[Opening Input section]
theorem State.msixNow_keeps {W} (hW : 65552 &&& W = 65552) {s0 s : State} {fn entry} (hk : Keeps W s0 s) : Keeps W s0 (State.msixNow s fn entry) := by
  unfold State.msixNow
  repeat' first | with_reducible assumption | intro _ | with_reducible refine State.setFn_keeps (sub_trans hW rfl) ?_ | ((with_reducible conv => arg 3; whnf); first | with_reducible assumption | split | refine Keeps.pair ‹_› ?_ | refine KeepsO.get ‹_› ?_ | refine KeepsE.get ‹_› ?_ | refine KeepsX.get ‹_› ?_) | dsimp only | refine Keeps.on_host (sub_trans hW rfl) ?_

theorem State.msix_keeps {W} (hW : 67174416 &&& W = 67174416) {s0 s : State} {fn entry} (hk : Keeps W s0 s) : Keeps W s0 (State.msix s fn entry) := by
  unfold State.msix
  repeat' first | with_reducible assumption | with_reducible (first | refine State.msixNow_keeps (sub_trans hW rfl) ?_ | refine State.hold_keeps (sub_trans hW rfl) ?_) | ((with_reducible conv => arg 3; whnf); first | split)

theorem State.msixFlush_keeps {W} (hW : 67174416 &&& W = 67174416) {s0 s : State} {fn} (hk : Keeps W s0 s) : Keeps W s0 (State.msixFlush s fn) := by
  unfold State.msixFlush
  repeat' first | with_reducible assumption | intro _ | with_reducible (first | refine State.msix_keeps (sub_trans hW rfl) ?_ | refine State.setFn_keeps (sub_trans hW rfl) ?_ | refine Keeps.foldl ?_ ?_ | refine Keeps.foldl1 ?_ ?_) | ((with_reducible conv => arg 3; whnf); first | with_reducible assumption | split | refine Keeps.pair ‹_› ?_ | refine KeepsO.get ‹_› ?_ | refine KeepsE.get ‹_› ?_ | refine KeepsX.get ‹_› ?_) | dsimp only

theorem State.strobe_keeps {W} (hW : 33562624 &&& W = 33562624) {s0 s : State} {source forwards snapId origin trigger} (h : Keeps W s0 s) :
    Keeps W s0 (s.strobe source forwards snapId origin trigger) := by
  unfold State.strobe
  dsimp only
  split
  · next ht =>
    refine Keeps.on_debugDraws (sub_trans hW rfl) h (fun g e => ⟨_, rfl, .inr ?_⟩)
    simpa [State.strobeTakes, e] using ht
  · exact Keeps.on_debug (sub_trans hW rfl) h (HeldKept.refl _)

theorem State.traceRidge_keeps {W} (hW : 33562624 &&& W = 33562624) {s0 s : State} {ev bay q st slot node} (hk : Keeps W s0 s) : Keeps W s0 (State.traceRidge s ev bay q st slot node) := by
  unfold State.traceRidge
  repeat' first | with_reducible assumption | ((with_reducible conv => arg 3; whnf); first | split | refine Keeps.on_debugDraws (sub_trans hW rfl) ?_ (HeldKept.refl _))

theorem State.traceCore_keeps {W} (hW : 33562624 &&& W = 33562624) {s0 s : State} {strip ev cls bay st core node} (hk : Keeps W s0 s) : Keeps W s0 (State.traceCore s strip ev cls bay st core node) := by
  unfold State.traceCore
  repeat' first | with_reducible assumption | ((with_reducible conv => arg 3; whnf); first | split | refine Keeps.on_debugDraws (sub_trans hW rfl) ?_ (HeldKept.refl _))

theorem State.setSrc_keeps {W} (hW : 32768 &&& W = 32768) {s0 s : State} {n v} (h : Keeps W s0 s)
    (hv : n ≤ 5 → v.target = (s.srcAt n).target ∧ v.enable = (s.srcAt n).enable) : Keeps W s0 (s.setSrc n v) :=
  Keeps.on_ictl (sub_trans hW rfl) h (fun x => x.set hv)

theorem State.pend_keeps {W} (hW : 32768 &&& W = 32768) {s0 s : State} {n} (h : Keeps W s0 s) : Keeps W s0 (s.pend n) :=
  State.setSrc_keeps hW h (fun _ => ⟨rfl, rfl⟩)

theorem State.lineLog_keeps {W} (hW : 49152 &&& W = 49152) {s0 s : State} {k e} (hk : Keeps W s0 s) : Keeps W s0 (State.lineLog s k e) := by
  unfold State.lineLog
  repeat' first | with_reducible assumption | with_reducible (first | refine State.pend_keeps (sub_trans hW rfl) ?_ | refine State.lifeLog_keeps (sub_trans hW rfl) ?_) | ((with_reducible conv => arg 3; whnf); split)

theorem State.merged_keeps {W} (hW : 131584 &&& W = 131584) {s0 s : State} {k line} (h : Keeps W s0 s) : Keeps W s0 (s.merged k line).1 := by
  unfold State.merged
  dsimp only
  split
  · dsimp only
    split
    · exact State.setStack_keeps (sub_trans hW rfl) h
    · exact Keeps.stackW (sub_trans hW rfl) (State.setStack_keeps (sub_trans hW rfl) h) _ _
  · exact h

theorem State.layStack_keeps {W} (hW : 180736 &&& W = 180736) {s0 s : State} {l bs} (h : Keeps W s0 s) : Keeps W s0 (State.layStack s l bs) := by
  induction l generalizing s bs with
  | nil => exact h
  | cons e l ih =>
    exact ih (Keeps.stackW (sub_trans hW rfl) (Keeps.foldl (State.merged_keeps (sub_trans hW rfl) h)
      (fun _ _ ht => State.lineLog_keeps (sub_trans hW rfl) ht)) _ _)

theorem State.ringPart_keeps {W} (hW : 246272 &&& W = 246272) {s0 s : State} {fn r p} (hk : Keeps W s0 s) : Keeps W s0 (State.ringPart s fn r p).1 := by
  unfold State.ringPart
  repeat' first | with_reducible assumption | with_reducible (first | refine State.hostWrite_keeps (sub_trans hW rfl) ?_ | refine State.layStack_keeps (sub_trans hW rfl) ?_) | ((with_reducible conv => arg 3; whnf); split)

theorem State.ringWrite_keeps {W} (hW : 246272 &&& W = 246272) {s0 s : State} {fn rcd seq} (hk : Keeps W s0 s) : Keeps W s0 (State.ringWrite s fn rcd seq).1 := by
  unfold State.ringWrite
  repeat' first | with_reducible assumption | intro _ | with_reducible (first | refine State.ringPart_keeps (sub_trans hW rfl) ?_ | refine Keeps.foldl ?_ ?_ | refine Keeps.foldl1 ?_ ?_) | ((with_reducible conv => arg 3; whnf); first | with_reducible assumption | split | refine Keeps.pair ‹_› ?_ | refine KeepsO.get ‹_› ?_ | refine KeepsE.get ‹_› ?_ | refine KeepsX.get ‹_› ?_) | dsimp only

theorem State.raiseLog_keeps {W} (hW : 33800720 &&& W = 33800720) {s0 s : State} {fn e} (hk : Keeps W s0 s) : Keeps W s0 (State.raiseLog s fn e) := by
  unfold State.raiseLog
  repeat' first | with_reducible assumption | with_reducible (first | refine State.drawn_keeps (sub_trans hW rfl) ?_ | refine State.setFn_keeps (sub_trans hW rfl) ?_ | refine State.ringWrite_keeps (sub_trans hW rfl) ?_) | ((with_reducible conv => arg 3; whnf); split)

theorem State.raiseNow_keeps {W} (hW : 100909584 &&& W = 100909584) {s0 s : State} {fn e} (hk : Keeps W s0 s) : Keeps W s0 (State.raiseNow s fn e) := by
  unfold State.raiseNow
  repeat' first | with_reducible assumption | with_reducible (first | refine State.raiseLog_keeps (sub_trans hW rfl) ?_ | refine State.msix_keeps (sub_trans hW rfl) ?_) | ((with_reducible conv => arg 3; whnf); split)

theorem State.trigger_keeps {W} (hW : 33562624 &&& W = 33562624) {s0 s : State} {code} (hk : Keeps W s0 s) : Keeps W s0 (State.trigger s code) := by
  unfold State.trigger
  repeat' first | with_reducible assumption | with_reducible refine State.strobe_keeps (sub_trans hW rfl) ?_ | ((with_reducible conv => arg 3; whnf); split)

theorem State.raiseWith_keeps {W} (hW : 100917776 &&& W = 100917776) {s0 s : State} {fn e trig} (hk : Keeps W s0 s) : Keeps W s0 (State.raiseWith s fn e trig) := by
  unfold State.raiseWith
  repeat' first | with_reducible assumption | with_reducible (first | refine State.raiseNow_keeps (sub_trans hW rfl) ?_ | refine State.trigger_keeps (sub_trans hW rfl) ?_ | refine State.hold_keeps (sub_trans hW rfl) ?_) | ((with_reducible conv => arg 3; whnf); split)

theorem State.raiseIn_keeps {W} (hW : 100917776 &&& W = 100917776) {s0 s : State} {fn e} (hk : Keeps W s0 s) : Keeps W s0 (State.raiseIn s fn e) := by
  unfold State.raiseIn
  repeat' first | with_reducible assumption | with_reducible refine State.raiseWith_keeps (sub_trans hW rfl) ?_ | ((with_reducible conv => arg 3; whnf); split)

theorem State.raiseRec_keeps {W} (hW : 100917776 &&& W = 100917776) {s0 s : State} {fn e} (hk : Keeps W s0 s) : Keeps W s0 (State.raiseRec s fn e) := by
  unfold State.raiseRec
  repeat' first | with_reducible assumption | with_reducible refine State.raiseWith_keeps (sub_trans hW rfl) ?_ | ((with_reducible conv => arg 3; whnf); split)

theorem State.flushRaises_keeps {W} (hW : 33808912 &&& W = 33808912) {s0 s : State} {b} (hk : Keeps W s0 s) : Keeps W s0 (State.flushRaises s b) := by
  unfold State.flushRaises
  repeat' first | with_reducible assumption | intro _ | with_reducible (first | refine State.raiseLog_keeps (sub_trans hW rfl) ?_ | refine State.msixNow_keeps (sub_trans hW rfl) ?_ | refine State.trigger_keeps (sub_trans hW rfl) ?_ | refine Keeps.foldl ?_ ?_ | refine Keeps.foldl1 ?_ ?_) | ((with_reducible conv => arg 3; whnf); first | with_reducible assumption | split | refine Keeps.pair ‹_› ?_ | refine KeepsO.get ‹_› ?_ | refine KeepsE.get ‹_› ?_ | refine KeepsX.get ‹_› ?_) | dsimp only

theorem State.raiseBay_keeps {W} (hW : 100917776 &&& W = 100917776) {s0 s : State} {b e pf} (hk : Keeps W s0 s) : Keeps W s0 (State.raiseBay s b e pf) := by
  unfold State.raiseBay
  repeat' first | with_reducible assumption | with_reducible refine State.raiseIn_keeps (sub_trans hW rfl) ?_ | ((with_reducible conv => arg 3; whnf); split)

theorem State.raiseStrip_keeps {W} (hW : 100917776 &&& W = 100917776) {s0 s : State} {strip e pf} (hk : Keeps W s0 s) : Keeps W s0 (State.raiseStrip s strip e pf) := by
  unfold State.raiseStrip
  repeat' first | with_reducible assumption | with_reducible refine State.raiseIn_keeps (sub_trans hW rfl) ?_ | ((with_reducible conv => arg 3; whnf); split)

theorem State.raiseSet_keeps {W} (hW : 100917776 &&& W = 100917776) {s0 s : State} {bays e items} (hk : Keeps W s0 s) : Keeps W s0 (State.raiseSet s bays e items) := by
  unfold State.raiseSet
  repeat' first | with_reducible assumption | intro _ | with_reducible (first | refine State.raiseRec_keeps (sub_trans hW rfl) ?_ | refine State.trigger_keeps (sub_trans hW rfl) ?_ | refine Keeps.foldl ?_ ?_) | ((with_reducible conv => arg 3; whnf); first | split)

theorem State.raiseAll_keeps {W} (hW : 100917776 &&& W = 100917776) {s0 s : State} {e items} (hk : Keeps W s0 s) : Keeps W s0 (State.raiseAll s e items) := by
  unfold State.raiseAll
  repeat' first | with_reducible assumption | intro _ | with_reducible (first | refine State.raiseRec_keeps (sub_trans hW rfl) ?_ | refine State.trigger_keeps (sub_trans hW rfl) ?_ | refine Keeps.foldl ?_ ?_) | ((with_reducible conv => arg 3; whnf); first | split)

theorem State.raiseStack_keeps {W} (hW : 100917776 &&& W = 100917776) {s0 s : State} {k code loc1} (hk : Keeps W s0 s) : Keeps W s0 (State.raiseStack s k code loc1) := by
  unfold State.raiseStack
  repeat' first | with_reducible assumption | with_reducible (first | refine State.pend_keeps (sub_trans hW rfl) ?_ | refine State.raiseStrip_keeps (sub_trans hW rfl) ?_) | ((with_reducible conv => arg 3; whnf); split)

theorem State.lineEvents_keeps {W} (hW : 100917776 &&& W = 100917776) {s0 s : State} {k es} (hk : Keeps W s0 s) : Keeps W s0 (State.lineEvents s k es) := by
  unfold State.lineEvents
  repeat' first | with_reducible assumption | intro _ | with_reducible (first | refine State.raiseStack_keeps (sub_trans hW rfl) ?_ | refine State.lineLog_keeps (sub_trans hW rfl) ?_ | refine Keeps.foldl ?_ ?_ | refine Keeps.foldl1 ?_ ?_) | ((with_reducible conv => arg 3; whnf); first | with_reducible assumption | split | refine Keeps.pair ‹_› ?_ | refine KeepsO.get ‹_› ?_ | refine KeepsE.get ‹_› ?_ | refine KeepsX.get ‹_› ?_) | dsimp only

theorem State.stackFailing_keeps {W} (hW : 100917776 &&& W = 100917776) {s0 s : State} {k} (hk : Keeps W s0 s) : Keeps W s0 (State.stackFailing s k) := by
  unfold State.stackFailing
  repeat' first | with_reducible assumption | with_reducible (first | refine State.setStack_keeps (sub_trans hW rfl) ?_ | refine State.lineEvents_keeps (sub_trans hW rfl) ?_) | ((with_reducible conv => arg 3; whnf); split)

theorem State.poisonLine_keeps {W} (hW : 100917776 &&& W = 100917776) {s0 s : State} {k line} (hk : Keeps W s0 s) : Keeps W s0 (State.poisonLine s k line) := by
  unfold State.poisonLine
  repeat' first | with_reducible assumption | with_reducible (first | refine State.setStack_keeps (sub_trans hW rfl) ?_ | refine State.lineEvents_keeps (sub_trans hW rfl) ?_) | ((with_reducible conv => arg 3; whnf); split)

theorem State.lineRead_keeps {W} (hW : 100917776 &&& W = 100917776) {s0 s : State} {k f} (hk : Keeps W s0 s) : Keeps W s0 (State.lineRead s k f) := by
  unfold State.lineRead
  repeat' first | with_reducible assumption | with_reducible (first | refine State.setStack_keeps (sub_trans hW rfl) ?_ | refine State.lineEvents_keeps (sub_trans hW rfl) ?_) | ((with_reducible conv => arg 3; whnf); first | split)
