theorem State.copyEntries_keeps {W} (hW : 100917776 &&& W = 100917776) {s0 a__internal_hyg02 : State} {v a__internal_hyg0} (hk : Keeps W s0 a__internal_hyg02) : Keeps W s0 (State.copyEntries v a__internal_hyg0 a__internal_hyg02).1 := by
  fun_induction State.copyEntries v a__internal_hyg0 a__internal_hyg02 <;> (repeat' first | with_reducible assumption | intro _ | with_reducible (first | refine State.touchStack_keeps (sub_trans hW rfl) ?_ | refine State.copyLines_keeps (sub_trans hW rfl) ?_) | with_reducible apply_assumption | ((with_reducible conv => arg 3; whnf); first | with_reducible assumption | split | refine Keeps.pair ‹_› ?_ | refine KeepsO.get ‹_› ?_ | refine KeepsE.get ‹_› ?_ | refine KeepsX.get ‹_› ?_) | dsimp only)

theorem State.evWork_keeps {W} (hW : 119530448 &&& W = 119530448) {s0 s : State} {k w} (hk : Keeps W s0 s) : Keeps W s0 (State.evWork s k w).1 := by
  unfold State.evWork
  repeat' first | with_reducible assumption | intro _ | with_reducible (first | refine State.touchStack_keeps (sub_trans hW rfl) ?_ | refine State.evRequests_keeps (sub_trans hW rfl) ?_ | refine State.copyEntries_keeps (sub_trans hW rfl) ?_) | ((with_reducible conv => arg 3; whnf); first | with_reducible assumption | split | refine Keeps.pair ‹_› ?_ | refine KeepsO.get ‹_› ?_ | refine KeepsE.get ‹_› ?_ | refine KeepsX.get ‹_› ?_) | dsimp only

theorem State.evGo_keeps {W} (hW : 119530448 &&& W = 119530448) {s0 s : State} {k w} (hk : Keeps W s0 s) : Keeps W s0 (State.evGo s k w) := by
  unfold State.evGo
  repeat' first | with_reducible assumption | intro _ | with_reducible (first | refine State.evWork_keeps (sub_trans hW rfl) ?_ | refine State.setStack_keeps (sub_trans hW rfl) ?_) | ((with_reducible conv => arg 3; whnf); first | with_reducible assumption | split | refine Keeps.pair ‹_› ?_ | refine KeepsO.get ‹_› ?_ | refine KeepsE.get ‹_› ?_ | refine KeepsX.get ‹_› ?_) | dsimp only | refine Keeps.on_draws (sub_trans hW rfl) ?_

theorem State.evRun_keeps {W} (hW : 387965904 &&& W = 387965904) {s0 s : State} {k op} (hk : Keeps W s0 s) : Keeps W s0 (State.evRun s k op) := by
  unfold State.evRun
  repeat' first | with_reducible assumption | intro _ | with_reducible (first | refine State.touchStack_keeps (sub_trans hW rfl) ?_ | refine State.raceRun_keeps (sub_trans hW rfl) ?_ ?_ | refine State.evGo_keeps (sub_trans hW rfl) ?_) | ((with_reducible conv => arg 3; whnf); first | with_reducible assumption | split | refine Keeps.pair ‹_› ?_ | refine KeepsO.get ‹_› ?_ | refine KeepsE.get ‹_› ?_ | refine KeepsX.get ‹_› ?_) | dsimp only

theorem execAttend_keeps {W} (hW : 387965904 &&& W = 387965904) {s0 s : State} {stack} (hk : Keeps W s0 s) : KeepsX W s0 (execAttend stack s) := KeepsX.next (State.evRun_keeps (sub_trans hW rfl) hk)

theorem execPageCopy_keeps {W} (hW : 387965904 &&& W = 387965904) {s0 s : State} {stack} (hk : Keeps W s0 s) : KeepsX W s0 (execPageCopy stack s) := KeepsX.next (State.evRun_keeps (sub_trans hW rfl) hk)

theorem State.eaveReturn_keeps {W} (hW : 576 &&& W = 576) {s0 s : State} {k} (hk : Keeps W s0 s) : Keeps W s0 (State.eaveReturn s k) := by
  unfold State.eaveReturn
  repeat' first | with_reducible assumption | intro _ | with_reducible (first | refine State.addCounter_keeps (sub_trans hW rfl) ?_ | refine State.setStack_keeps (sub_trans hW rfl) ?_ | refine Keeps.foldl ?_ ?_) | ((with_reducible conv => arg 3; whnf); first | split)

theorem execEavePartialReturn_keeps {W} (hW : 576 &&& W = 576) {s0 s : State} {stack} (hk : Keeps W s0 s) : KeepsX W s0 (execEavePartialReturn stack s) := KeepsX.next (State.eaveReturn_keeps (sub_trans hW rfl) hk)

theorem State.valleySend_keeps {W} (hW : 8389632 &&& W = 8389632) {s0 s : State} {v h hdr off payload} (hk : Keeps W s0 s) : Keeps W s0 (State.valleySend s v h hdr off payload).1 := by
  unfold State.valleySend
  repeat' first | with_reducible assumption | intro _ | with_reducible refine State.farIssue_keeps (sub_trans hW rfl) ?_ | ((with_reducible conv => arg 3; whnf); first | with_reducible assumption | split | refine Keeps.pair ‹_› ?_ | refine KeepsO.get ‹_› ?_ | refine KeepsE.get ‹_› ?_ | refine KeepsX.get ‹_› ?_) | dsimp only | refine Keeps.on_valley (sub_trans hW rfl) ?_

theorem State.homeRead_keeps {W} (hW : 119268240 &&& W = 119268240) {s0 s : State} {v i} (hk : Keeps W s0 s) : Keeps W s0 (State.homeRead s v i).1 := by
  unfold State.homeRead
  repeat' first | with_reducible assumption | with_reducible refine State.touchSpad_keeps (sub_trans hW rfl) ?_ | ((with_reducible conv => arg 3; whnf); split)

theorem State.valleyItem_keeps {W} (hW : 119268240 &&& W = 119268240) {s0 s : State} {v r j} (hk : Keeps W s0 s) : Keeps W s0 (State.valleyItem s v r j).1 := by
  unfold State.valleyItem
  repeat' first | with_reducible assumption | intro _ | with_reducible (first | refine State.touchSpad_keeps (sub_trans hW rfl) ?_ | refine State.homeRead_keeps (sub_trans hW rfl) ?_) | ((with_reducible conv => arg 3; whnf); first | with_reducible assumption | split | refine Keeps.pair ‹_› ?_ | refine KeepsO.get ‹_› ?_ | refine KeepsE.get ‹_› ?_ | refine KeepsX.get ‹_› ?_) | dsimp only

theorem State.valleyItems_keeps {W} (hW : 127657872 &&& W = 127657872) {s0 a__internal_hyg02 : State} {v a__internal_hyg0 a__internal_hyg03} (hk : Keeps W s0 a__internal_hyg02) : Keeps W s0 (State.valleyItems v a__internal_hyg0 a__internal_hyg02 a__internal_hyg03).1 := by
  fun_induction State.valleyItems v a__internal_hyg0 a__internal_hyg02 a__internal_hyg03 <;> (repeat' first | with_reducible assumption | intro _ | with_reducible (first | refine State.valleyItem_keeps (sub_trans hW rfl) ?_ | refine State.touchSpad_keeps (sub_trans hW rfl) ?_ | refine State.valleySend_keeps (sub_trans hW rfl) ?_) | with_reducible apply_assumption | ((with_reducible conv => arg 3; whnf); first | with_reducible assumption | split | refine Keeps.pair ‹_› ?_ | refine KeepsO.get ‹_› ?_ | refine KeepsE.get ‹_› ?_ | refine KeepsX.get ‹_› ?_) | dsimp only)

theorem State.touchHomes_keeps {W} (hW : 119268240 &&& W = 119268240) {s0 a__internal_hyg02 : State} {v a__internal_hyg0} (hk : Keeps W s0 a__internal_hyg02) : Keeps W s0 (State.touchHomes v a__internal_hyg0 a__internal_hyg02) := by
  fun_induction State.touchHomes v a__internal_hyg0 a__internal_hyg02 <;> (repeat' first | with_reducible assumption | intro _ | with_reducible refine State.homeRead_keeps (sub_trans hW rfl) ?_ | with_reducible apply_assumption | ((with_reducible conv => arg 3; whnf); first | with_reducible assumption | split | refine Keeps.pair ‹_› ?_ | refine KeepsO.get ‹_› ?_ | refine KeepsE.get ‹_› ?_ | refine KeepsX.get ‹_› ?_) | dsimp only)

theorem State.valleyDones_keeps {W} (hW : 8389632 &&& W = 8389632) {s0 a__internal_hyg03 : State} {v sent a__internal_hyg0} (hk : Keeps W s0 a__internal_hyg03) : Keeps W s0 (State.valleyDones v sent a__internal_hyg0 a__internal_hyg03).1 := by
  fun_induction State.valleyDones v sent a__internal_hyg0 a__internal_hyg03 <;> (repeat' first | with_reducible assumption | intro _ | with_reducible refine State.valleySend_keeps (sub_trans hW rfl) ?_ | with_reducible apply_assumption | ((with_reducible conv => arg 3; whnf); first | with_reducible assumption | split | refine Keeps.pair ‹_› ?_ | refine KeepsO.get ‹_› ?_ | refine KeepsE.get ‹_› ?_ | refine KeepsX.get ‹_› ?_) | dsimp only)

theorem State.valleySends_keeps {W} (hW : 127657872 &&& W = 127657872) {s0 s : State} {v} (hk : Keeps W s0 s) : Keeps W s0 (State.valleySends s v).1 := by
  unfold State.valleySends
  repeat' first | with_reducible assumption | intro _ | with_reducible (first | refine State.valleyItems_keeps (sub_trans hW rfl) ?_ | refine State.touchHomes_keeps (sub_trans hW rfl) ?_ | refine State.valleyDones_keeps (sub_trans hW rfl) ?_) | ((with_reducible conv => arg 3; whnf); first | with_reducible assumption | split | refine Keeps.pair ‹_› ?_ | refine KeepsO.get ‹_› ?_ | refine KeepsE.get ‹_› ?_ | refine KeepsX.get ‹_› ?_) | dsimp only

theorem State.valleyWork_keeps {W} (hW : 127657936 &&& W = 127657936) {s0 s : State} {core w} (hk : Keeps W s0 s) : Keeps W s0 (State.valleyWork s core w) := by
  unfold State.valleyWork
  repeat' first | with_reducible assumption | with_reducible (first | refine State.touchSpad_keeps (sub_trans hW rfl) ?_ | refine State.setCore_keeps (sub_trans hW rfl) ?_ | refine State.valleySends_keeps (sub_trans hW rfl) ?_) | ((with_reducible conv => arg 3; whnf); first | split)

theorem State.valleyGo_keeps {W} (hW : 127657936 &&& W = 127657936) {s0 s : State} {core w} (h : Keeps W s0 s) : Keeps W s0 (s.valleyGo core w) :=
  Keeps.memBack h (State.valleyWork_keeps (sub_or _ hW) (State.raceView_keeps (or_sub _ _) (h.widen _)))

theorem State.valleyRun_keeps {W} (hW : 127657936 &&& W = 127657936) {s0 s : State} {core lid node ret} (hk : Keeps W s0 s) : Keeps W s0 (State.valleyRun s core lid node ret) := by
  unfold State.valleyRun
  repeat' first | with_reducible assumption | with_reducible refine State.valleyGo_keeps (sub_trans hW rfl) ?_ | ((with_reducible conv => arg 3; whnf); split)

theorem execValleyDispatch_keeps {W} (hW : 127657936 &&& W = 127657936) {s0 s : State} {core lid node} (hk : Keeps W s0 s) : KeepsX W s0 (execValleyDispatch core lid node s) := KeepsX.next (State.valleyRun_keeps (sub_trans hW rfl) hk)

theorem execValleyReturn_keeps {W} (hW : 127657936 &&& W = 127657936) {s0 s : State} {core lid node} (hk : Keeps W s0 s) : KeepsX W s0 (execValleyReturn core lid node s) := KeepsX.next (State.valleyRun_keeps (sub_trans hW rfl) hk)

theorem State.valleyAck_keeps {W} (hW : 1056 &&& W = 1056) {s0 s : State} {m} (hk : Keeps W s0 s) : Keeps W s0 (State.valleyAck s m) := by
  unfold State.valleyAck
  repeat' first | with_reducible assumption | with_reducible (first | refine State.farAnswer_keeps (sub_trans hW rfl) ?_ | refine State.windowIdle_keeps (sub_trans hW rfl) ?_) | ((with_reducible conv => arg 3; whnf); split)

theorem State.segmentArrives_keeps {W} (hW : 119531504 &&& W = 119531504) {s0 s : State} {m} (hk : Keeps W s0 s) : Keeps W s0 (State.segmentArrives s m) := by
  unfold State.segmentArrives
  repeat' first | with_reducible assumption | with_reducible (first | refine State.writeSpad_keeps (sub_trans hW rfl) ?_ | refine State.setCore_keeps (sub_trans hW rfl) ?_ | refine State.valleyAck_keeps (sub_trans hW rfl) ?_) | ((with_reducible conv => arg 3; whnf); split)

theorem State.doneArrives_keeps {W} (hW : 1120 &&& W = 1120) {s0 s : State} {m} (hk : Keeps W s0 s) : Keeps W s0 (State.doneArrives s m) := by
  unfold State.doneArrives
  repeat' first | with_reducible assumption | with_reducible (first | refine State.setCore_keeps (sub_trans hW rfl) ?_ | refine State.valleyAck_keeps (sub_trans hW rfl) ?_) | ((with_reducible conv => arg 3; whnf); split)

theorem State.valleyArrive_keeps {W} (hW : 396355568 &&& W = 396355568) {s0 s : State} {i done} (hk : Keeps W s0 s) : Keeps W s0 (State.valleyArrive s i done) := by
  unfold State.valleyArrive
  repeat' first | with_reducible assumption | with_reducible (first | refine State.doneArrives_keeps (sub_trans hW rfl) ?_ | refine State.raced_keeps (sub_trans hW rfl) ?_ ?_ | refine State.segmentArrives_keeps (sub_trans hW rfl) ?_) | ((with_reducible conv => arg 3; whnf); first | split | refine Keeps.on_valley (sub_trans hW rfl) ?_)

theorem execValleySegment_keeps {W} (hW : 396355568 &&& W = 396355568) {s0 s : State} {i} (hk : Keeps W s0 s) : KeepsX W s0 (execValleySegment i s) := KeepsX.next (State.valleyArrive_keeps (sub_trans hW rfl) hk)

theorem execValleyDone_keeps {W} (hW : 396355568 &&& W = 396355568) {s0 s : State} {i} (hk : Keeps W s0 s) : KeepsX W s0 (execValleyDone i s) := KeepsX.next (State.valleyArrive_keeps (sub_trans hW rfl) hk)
[Closing Input section]
## Task to carry out
Repeat word for word the lines above that run from the line containing "a__internal_hyg02) := by" through the line containing "unfold State.valleySends", both ends included, and nothing else.

## Exercise output
theorem State.touchHomes_keeps {W} (hW : 119268240 &&& W = 119268240) {s0 a__internal_hyg02 : State} {v a__internal_hyg0} (hk : Keeps W s0 a__internal_hyg02) : Keeps W s0 (State.touchHomes v a__internal_hyg0 a__internal_hyg02) := by
  fun_induction State.touchHomes v a__internal_hyg0 a__internal_hyg02 <;> (repeat' first | with_reducible assumption | intro _ | with_reducible refine State.homeRead_keeps (sub_trans hW rfl) ?_ | with_reducible apply_assumption | ((with_reducible conv => arg 3; whnf); first | with_reducible assumption | split | refine Keeps.pair ‹_› ?_ | refine KeepsO.get ‹_› ?_ | refine KeepsE.get ‹_› ?_ | refine KeepsX.get ‹_› ?_) | dsimp only)

theorem State.valleyDones_keeps {W} (hW : 8389632 &&& W = 8389632) {s0 a__internal_hyg03 : State} {v sent a__internal_hyg0} (hk : Keeps W s0 a__internal_hyg03) : Keeps W s0 (State.valleyDones v sent a__internal_hyg0 a__internal_hyg03).1 := by
  fun_induction State.valleyDones v sent a__internal_hyg0 a__internal_hyg03 <;> (repeat' first | with_reducible assumption | intro _ | with_reducible refine State.valleySend_keeps (sub_trans hW rfl) ?_ | with_reducible apply_assumption | ((with_reducible conv => arg 3; whnf); first | with_reducible assumption | split | refine Keeps.pair ‹_› ?_ | refine KeepsO.get ‹_› ?_ | refine KeepsE.get ‹_› ?_ | refine KeepsX.get ‹_› ?_) | dsimp only)

theorem State.valleySends_keeps {W} (hW : 127657872 &&& W = 127657872) {s0 s : State} {v} (hk : Keeps W s0 s) : Keeps W s0 (State.valleySends s v).1 := by
  unfold State.valleySends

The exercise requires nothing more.